(Information shown)
/-- Take a letter into its queue: the result of Table 15-5, 0 for accepted. `vb` and `sb` are the bytes of the row's
values and scales. -/
def Run.takeLetter (r : Run) (q : Nat) (t : BitVec 32) (vb sb : Nat) (pay : List Byte) : Nat × Run :=
  if q % 64 ≠ 0 then (5, r)
  else
    match r.readSpan portL false .each 0 q 64 with
    | (none, r) => (6, r)
    | (some h, r) =>
      let w : Words := leWords 8 h
      if !lqOk w || vb != 32 * w.f 2 32 24 || sb != w.f 2 42 33 then (5, r)
      else
        match lqClaim w t (leAt pay 0 4) (leAt pay 4 1 % 8) with
        | .inl res => (res, r)
        | .inr (b, s, w0, w1, fresh) =>
          let cap := w.f 2 23 0
          let (okH, r) := r.putAt portL q (wordBytes [w0, w1])
          if !okH then (6, r)
          else
            let valid := w.f 6 51 0 + b * (cap / 8)
            let (okC, r) := if fresh then r.putAt portL valid (List.replicate (cap / 8) 0) else (true, r)
            let (okT, r) := r.putAt portL (w.f 5 51 0 + 32 * b * cap + 32 * s) (slice pay 0 32)
            let (okV, r) := r.putAt portL (w.f 3 51 0 + b * cap * vb + s * vb) (slice pay 32 vb)
            let (okS, r) := r.putAt portL (w.f 4 51 0 + b * cap * sb + s * sb) (slice pay (32 + vb) sb)
            if !(okC && okT && okV && okS) then (6, r)
            else
              let (old, r) := r.readAt portL (valid + s / 8) 1
              let (ok, r) := r.putAt portL (valid + s / 8) [old.headD 0 ||| BitVec.ofNat 8 (2 ^ (s % 8))]
              (if ok then 0 else 6, r)

/-- Update the post block for a letter or seal of a tag: the counter and increment that its half names, when the half is
complete, and whether the half has begun a tag anew (R469). -/
def Run.postBlock (r : Run) (post : Nat) (t : BitVec 32) (seals : Option Nat) : Option (Nat × Nat) × Bool × Run :=
  let at_ := post + 64 * (t.toNat % 2)
  match r.readSpan portL false .each 0 at_ 32 with
  | (none, r) => (none, false, r)
  | (some h, r) =>
    let w : Words := leWords 4 h
    let step := BitVec.ofNat 32 (w.f 0 31 0)
    let fresh := newerTag t step
    if !fresh && t != step then (none, false, r)
    else
      let old (v : Nat) := if fresh then 0 else v
      let nSeals := (old (w.f 0 63 32) + flag seals.isSome) % 2 ^ 32
      let ann : Word64 := BitVec.ofNat 64 (old (wordAt w 1).toNat + seals.getD 0)
      let hand : Word64 := BitVec.ofNat 64 (old (wordAt w 2).toNat + flag seals.isNone)
      let r := if fresh then (r.putAt portL at_ (wordBytes [mkWord [(0, t.toNat)], 0, 0])).2 else r
      let r := r.addWord portL at_ (2 ^ 32 * flag seals.isSome)
      let r := (r.addWord portL (at_ + 8) (seals.getD 0)).addWord portL (at_ + 16) (flag seals.isNone)
      (if nSeals = w.f 3 31 0 && ann == hand then some (w.f 3 37 32, w.f 3 45 38) else none, fresh, r)

/-- Answer a letter (R466): the answer, the owner's counts, and the trace point of a drop. -/
def State.answerLetter (s : State) (f : Frame) (isSeal : Bool) (res : Nat) : State :=
  let a := { s.link.reply f kLcredit 0 with body := [wordAt f.body 2, BitVec.ofNat 64 res] }
  let s := { s with
    link := s.link.push s.now (24 + s.link.cameBy f) a
    lbx := if isSeal then s.lbx
      else if res = 0 then { s.lbx with ownAccepted := satInc s.lbx.ownAccepted }
      else { s.lbx with ownDropped := satInc s.lbx.ownDropped } }
  let die := s.link.cameBy f
  if res = 0 || isSeal then s else s.trace (linkPoint die 5) (24 + die) none die res

/-- A letter or seal whose frames have all arrived is handled in the context that carries its job tag. -/
def State.handleLetter (s : State) (c : Nat) (f : Frame) (pay : List Byte) : State :=
  let w : Words := f.body
  let isSeal := w.b 3 6
  let t := f.step
  let core := 24 + s.link.cameBy f
  let r : Run := { s.run c (sideMate core) Status.none_ with cached := s.link.own f, from_ := core }
  let (res, r) := if isSeal then (0, r) else r.takeLetter (w.f 0 51 0) t (w.f 5 15 0) (w.f 5 31 16) pay
  let post := w.f 1 51 0
  let (done, fresh, r) := r.postBlock post t (if isSeal then some (wordAt w 4).toNat else none)
  let s := (s.commit { r with fault := none }).answerLetter f isSeal res
  let key := (f.job, post, t)
  let other (k : BitVec 16 × Nat × BitVec 32) : Bool := !(k.1 == f.job && k.2.1 == post && k.2.2.toNat % 2 == t.toNat % 2)
  let s := if fresh then { s with lbx := { s.lbx with posted := s.lbx.posted.filter other } } else s
  match done with
  | some (ctr, inc) =>
    if s.lbx.posted.contains key then s
    else ({ s with lbx := { s.lbx with posted := s.lbx.posted ++ [key] } }).credit c ctr inc
  | none => s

(To do) Set down, from the entries above, exactly the lines from the one with "the half is" up to and including the one with "let fresh := newerTag t step", and no other lines.

(Task output)
/-- Update the post block for a letter or seal of a tag: the counter and increment that its half names, when the half is
complete, and whether the half has begun a tag anew (R469). -/
def Run.postBlock (r : Run) (post : Nat) (t : BitVec 32) (seals : Option Nat) : Option (Nat × Nat) × Bool × Run :=
  let at_ := post + 64 * (t.toNat % 2)
  match r.readSpan portL false .each 0 at_ 32 with
  | (none, r) => (none, false, r)
  | (some h, r) =>
    let w : Words := leWords 4 h
    let step := BitVec.ofNat 32 (w.f 0 31 0)
    let fresh := newerTag t step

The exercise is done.